А все силами скромных и неприметных людей. Таких как он, фра Корзьело, табачник и полукровка.

И, конечно, благодаря золоту Айшасы.

Никто не докладывал фра Корзьело, сколько переправляется золота и серебра через Ласковое море, но он мог себе это представить хотя бы приблизительно.

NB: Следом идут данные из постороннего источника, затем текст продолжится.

theorem popInto_of_stop {p : Place} {s : State} {da : Addr} (hs : Undisturbed s) (hda : placeAddress 0 p s = .ok da)
    (stops : stackGoesOn (stackPointer s) s = false) :
    popInto p s = refuse (.stackUnavailable (stackPointer s)) := by
  unfold popInto
  rw [(accessPlace_ok 0 p s s da hs).mpr ⟨hda, rfl⟩]
  simp only [bind, Except.bind, accessStack, stops, Bool.false_eq_true, if_false, refuse]

/-- Settles O37: a push is its source and one push, a pop its destination and one release. -/
theorem pushAndPop : Obligations.PushAndPop := by
  unfold Obligations.PushAndPop
  constructor
  case left =>
    intro i src s v hi hs hv room
    rw [exec_pushSource hi, pushFrom_eq_push8 hs hv, push8_of_pushable v hs room, finish_ok]
  case right =>
    intro i p s da hi hs hda isAvailable hread hwrite t below
    rw [exec_popPlace hi, popInto_eq_releaseByte hs hda (stackGoesOn_of_available isAvailable) hread hwrite,
      releaseByte_of_ne below, finish_ok]

/-! ### The ends of the stack (10_state.md R45) -/

theorem push8_of_bottom (v : Byte) {s : State} (h : spOf s = 0) : push8 v s = refuse .stackOverflow := by
  rw [push8, if_pos ((spOf_eq_iff 0 s).mp h)]

/-- A byte pushed where there is no register is lost, or the push stops. -/
theorem push8_of_unavailable (v : Byte) {s : State} (hs : Undisturbed s) (above : spOf s ≠ 0)
    (isUnavailable : available (stackPointer s - 1) s = false) (hwrite : Writable (stackPointer s - 1) s) :
    push8 v s = refuse (.stackUnavailable (stackPointer s - 1)) ∨
      push8 v s = .ok (setStackPointer (stackPointer s - 1) s) := by
  have positive : stackPointer s ≠ 0 := fun e => above ((spOf_eq_iff 0 s).mpr e)
  cases goes : stackGoesOn (stackPointer s - 1) s with
  | false =>
    left
    rw [push8, if_neg positive, goes, if_neg Bool.false_ne_true]
  | true =>
    right
    refine (push8_ok v s _ hs).mpr ⟨positive, goes, hwrite, (storeRegister_of_unavailable v ?_).symm⟩
    rw [available_of_product (sameOutside_setStackPointer _ s).product, isUnavailable]

theorem pop8_of_top (k : Nat) {s : State} (hs : Undisturbed s) (h : spOf s = 0xFFF) :
    pop8 k s = refuse .stackUnderflow := by
  have top : stackPointer s = 0xFFF := (spOf_eq_iff 0xFFF s).mp h
  have isAvailable : available (stackPointer s) s = true := top ▸ available_of_isCoreRegister (a := 0xFFF) (by decide) s
  have hread : Readable (stackPointer s) s := by
    rw [Readable, accessRight_readWrite s (.inl (by rw [top]; decide))]
    decide
  rw [pop8, (accessStack_ok k s s _ hs).mpr ⟨stackGoesOn_of_available isAvailable, hread, rfl, rfl⟩]
  simp only [bind, Except.bind, releaseByte_of_top h, refuse]

/-! ### A stack in general-purpose registers -/

/-- The address `j` below the Stack Pointer. -/
theorem toNat_below {n j : Nat} {s : State} (h : PlainStack n s) (hj : j ≤ n) :
    (stackPointer s - BitVec.ofNat 12 j).toNat = spOf s - j := by
  obtain ⟨room, -, -⟩ := h
  have hsp : (stackPointer s).toNat = spOf s := rfl
  have bound := (stackPointer s).isLt
  rw [BitVec.toNat_sub, BitVec.toNat_ofNat]
  omega

theorem plain_below {n j : Nat} {s : State} (h : PlainStack n s) (hpos : 1 ≤ j) (hj : j ≤ n) :
    Plain (stackPointer s - BitVec.ofNat 12 j) s := by
  have place := toNat_below h hj
  obtain ⟨room, top, exist⟩ := h
  have isAvailable := exist j hpos hj
  rw [← place, BitVec.ofNat_toNat, BitVec.setWidth_eq] at isAvailable
  exact ⟨by omega, isAvailable⟩

theorem pushable_of_plainStack {n : Nat} {s : State} (h : PlainStack (n + 1) s) : Pushable s := by
  have plain : Plain (stackPointer s - 1) s := plain_below (j := 1) h (le_refl 1) (Nat.le_add_left 1 n)
  obtain ⟨room, -, -⟩ := h
  exact ⟨by omega, plain.2, writable_of_plain plain⟩

theorem stackPointer_pushed {s : State} (v : Byte) (h : (stackPointer s - 1).toNat < 0xFFE) :
    stackPointer (pushed v s) = stackPointer s - 1 := by
  have high : stackPointer s - 1 ≠ 0xFFE := fun e => by rw [e] at h; exact absurd h (by decide)
  have low : stackPointer s - 1 ≠ 0xFFF := fun e => by rw [e] at h; exact absurd h (by decide)
  exact (stackPointer_storeRegister v _ high low).trans (stackPointer_setStackPointer _ s)

theorem sameRegistersBut_pushed (v : Byte) (s : State) :
    SameRegistersBut (fun a => (a = 0xFFE ∨ a = 0xFFF) ∨ a = stackPointer s - 1) s (pushed v s) :=
  sameRegistersBut_trans (sameRegistersBut_setStackPointer _ s) (sameRegistersBut_storeRegister _ v _)

theorem inv_setStackPointer (v : Addr) {s : State} (hs : s.Inv) : (setStackPointer v s).Inv := by
  rw [setStackPointer_eq_storeRegister]
  exact inv_storeRegister _ _ (inv_storeRegister _ _ hs)

theorem inv_pushed (v : Byte) {s : State} (hs : s.Inv) : (pushed v s).Inv :=
  inv_storeRegister _ v (inv_setStackPointer _ hs)

theorem registerValue_pushed (k : Nat) (v : Byte) {s : State} (hs : s.Inv) (h : Plain (stackPointer s - 1) s) :
    registerValue k (stackPointer s - 1) (pushed v s) = v :=
  registerValue_storeRegister_same k v (inv_setStackPointer _ hs).rf_wf
    (.inr (.inr ((plain_of_product (sameOutside_setStackPointer _ s).product _).mpr h)))

theorem stackPointer_pushed_of_plainStack {n : Nat} {s : State} (v : Byte) (h : PlainStack (n + 1) s) :
    stackPointer (pushed v s) = stackPointer s - 1 := by
  obtain ⟨low, -⟩ : Plain (stackPointer s - 1) s := plain_below (j := 1) h (le_refl 1) (Nat.le_add_left 1 n)
  exact stackPointer_pushed v (by omega)

theorem plainStack_pushed {n : Nat} {s : State} (v : Byte) (h : PlainStack (n + 1) s) : PlainStack n (pushed v s) := by
  have moved : spOf (pushed v s) = spOf s - 1 :=
    (congrArg BitVec.toNat (stackPointer_pushed_of_plainStack v h)).trans (toNat_below (j := 1) h (Nat.le_add_left 1 n))
  obtain ⟨room, top, exist⟩ := h
  refine ⟨by omega, by omega, fun j hpos hj => ?_⟩
  rw [available_of_product (sameOutside_pushed v s).product, moved, Nat.sub_sub, Nat.add_comm 1 j]
  exact exist (j + 1) (by omega) (by omega)

theorem roomForWord_of_plainStack {n : Nat} {s : State} (w : Word) (h : PlainStack (n + 2) s) : RoomForWord w s :=
  ⟨pushable_of_plainStack h, pushable_of_plainStack (plainStack_pushed _ h)⟩

theorem plainStack_pushedWord {n : Nat} {s : State} (w : Word) (h : PlainStack (n + 2) s) :
    PlainStack n (pushedWord w s) := plainStack_pushed _ (plainStack_pushed _ h)

theorem roomForFrame_of_plainStack {s : State} (ret : Word) (h : PlainStack 3 s) : RoomForFrame ret s :=
  ⟨roomForWord_of_plainStack ret h, pushable_of_plainStack (plainStack_pushedWord ret h)⟩

/-! ### Both ends, for two and three bytes -/

theorem push16_of_bottom (w : Word) {s : State} (hs : Undisturbed s) (hzero : available 0x000 s = true)
    (h : spOf s < 2) : push16 w s = refuse .stackOverflow := by
  unfold push16
  rcases Nat.lt_or_ge (spOf s) 1 with h0 | h1
  · rw [push8_of_bottom _ (by omega)]
    rfl
  · have plain : PlainStack 1 s := by
      refine ⟨h1, by omega, fun j hpos hj => ?_⟩
      rw [show spOf s - j = 0 by omega]
      exact hzero
    rw [push8_of_pushable _ hs (pushable_of_plainStack plain)]
    have moved : spOf (pushed (w.extractLsb' 0 8) s) = spOf s - 1 :=
      (congrArg BitVec.toNat (stackPointer_pushed_of_plainStack _ plain)).trans (toNat_below (j := 1) plain (le_refl 1))
    exact push8_of_bottom _ (by omega)

theorem takeException_of_bottom (ret vector : Word) (clears : Bool) {s : State} (hs : Undisturbed s)
    (hzero : available 0x000 s = true) (hone : available 0x001 s = true) (h : spOf s < 3) :
    takeException ret vector clears s = refuse .stackOverflow := by
  unfold takeException
  rcases Nat.lt_or_ge (spOf s) 2 with h1 | h2
  · rw [push16_of_bottom ret hs hzero h1]
    rfl
  · have plain : PlainStack 2 s := by
      refine ⟨h2, by omega, fun j hpos hj => ?_⟩
      obtain rfl | rfl : j = 1 ∨ j = 2 := by omega
      · rw [show spOf s - 1 = 1 by omega]
        exact hone
      · rw [show spOf s - 2 = 0 by omega]
        exact hzero
    rw [push16_of_roomForWord hs (roomForWord_of_plainStack ret plain)]
    have once : spOf (pushed (ret.extractLsb' 0 8) s) = spOf s - 1 :=
      (congrArg BitVec.toNat (stackPointer_pushed_of_plainStack _ plain)).trans (toNat_below (j := 1) plain (by decide))
    have twice : spOf (pushedWord ret s) = spOf (pushed (ret.extractLsb' 0 8) s) - 1 :=
      (congrArg BitVec.toNat (stackPointer_pushed_of_plainStack _ (plainStack_pushed _ plain))).trans
        (toNat_below (j := 1) (plainStack_pushed _ plain) (le_refl 1))
    simp only [bind, Except.bind, push8_of_bottom _ (show spOf (pushedWord ret s) = 0 by omega), refuse]

/-- A byte can be popped from the registers of the core but the last. -/
theorem poppable_of_core {s : State} (h : 0xFFC ≤ spOf s) (below : spOf s ≠ 0xFFF) : Poppable s := by
  refine ⟨below, available_of_isCoreRegister (isCoreRegister_of_le h) s, ?_⟩
  rw [Readable, accessRight_readWrite s (.inl h)]
  decide

theorem spOf_popped {s : State} (below : spOf s ≠ 0xFFF) : spOf (popped s) = spOf s + 1 := by
  have bound := (stackPointer s).isLt
  have h : spOf s = (stackPointer s).toNat := rfl
  rw [spOf, stackPointer_popped, BitVec.toNat_add, ← h, show (1 : Addr).toNat = 1 from rfl]
  omega

theorem pop16_of_top (k : Nat) {s : State} (hs : Undisturbed s) (h : 0xFFE ≤ spOf s) :
    pop16 k s = refuse .stackUnderflow := by
  unfold pop16
  by_cases top : spOf s = 0xFFF
  · rw [pop8_of_top k hs top]
    rfl
  · have bound : spOf s < 4096 := (stackPointer s).isLt
    have moved := spOf_popped top
    rw [pop8_of_poppable k hs (poppable_of_core (by omega) top)]
    simp only [bind, Except.bind, pop8_of_top (k + 1) (undisturbed_popped hs) (show spOf (popped s) = 0xFFF by omega),
      refuse]

theorem returnFromException_of_top {s : State} (hs : Undisturbed s) (h : 0xFFD ≤ spOf s) :
    returnFromException s = refuse .stackUnderflow := by
  unfold returnFromException
  by_cases top : spOf s = 0xFFF
  · rw [pop8_of_top 0 hs top]
    rfl
  · have moved := spOf_popped top
    rw [pop8_of_poppable 0 hs (poppable_of_core (by omega) top)]
    have above : 0xFFE ≤ spOf (withFlags (registerValue 0 (stackPointer s) s) (popped s)) := by
      change 0xFFE ≤ spOf (popped s)
      omega
    simp only [bind, Except.bind, pop16_of_top 1 (s := withFlags _ (popped s)) (undisturbed_popped hs) above, refuse]

/-- Settles O38: a step past either end is refused whatever came before it in the instruction, and at a missing register
the open bit of the access decides. -/
theorem stackEnds : Obligations.StackEnds := by
  unfold Obligations.StackEnds
  refine ⟨?push, ?pop, ?words⟩
  case push =>
    intro i src s v hi hs hv
    rw [exec_pushSource hi, pushFrom_eq_push8 hs hv]
    constructor
    · intro bottom
      rw [push8_of_bottom v bottom, finish_refuse]
    · intro above isUnavailable hwrite
      rcases push8_of_unavailable v hs above isUnavailable hwrite with e | e <;> rw [e]
      · exact .inl (finish_refuse _)
      · exact .inr (finish_ok _)
  case pop =>
    intro i p s da hi hs hda hread hwrite t
    rw [exec_popPlace hi]
    constructor
    · intro isAvailable top
      rw [popInto_eq_releaseByte hs hda (stackGoesOn_of_available isAvailable) hread hwrite, releaseByte_of_top top,
        finish_refuse]
    · intro isUnavailable below
      cases goes : stackGoesOn (stackPointer s) s with
      | false => exact .inl (by rw [popInto_of_stop hs hda goes, finish_refuse])
      | true => exact .inr (by rw [popInto_eq_releaseByte hs hda goes hread hwrite, releaseByte_of_ne below, finish_ok])
  case words =>
    intro t v s hs hzero hone
    refine ⟨fun h => ?call, fun h => ?trap, fun h => ?ret, fun h => ?iret⟩
    case call =>
      rw [exec_call_DA, callTo, push16_of_bottom _ hs hzero h]
      rfl
    case trap => rw [exec_trap, softwareTrap, takeException_of_bottom _ _ _ hs hzero hone h, finish_refuse]
    case ret =>
      rw [exec_ret, returnFromCall, pop16_of_top 0 hs h]
      rfl
    case iret => rw [exec_iret, returnFromException_of_top hs h, finish_refuse]

end Sys2Proof.Proofs

/-! ## Frames and returns -/

namespace Sys2Proof.Proofs

open Sys2Proof Sys2Proof.Machine Sys2Proof.Claims

/-! ### A word on a stack in general-purpose registers -/

/-- SPH or SPL. -/
def IsStackPointer (a : Addr) : Prop := a = 0xFFE ∨ a = 0xFFF

theorem not_isStackPointer_of_plain {a : Addr} {s : State} (h : Plain a s) : ¬ IsStackPointer a := by
  obtain ⟨hlt, -⟩ := h
  rintro (rfl | rfl) <;> exact absurd hlt (by decide)

theorem ne_of_plain {a b : Addr} {s : State} (h : Plain b s) (ha : 0xF00 ≤ a.toNat) : a ≠ b := by
  rintro rfl
  exact absurd h.1 (Nat.not_lt.mpr ha)

theorem addr_sub_sub (a : Addr) : a - 1 - 1 = a - 2 ∧ a - 2 - 1 = a - 3 := by
  constructor <;> bv_omega

theorem stackPointer_pushedWord {n : Nat} {s : State} (w : Word) (h : PlainStack (n + 2) s) :
    stackPointer (pushedWord w s) = stackPointer s - 2 := by
  rw [pushedWord, stackPointer_pushed_of_plainStack _ (plainStack_pushed _ h), stackPointer_pushed_of_plainStack _ h,
    (addr_sub_sub _).1]

theorem sameRegistersBut_pushedWord {n : Nat} {s : State} (w : Word) (h : PlainStack (n + 2) s) :
    SameRegistersBut (fun a => IsStackPointer a ∨ a = stackPointer s - 1 ∨ a = stackPointer s - 2) s
      (pushedWord w s) := by
  have second := sameRegistersBut_pushed (w.extractLsb' 8 8) (pushed (w.extractLsb' 0 8) s)
  rw [stackPointer_pushed_of_plainStack _ h, (addr_sub_sub _).1] at second
  refine sameRegistersBut_mono (sameRegistersBut_trans (sameRegistersBut_pushed _ s) second) ?_
  rintro a ((ha | ha) | (ha | ha))
  · exact .inl ha
  · exact .inr (.inl ha)
  · exact .inl ha
  · exact .inr (.inr ha)

/-- The byte a push leaves on top of such a stack. -/
theorem registerValue_pushed_of_plainStack {n : Nat} {s : State} (k : Nat) (v : Byte) (hs : s.Inv)
    (h : PlainStack (n + 1) s) : registerValue k (stackPointer s - 1) (pushed v s) = v :=
  registerValue_pushed k v hs (plain_below (j := 1) h (le_refl 1) (Nat.le_add_left 1 n))

theorem registerValue_pushedWord_high {n : Nat} {s : State} (k : Nat) (w : Word) (hs : s.Inv)
    (h : PlainStack (n + 2) s) : registerValue k (stackPointer s - 2) (pushedWord w s) = w.extractLsb' 8 8 := by
  have written := registerValue_pushed_of_plainStack k (w.extractLsb' 8 8) (inv_pushed (w.extractLsb' 0 8) hs)
    (plainStack_pushed _ h)
  rwa [stackPointer_pushed_of_plainStack _ h, (addr_sub_sub _).1] at written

Нет, Сасандру победит не оружие.

И тогда наступит время торжества. Его время, табачника Корзьело. Он отомстит за унижения, за оскорбления, за гордость, заткнутую… Ну, не стоит говорить, куда именно.

Табачник свернул на Прорезную, стараясь держаться подальше от дешевых шлюх, высовывающихся из окон и осыпающих прохожих градом предложений одно непристойнее другого.

Как можно посещать столь низкопробные заведения?

Вот «Роза Аксамалы» — совсем другое дело. Опрятно, уютно, да и девочки как на подбор — хорошенькие и, что самое главное, нет ни одной старше двадцати пяти.

А вот, кстати, и «Роза Аксамалы».

Скучающий у входа охранник — могучие руки скрещены на груди, кожаная жилетка натянута на широченные плечи, словно парус на ветру — кивнул Корзьело как старому знакомому, услужливо отворил украшенную резьбой дверь.

Широкий зал, занимавший почти весь первый этаж, освещался восемью масляными лампами, новомодными, со стеклянными колпаками. В воздухе витал аромат дорогого табака — уж в этом-то Корзьело разбирался не понаслышке — и пряностей. За четырьмя столами, способными принять одновременно человек двадцать, сидело всего два посетителя. Один из них — щуплый носатый мужчина средних лет — сосредоточенно рассматривал гравировку на посеребренном кубке. Он не выглядел как постоянный гость «Розы Аксамалы». Слишком уж невзрачная одежда и потрепанный вид. Но судить о толщине кошелька покупателя по его одежде Корзьело отвык уже давно. Многие богачи имперской столицы выглядели под стать ремесленнику средней руки, а за показной роскошью некоторых дворян из провинции крылась полная неплатежеспособность. Второй мужчина, крепкого сложения, одноглазый, очевидно, бывший военный, позевывая, курил трубку. Табачника он удостоил быстрого взгляда, а потом отвернулся к стене. Причем сделал это настолько напоказ, что Корзьело вновь захотелось ускорить падение Сасандры.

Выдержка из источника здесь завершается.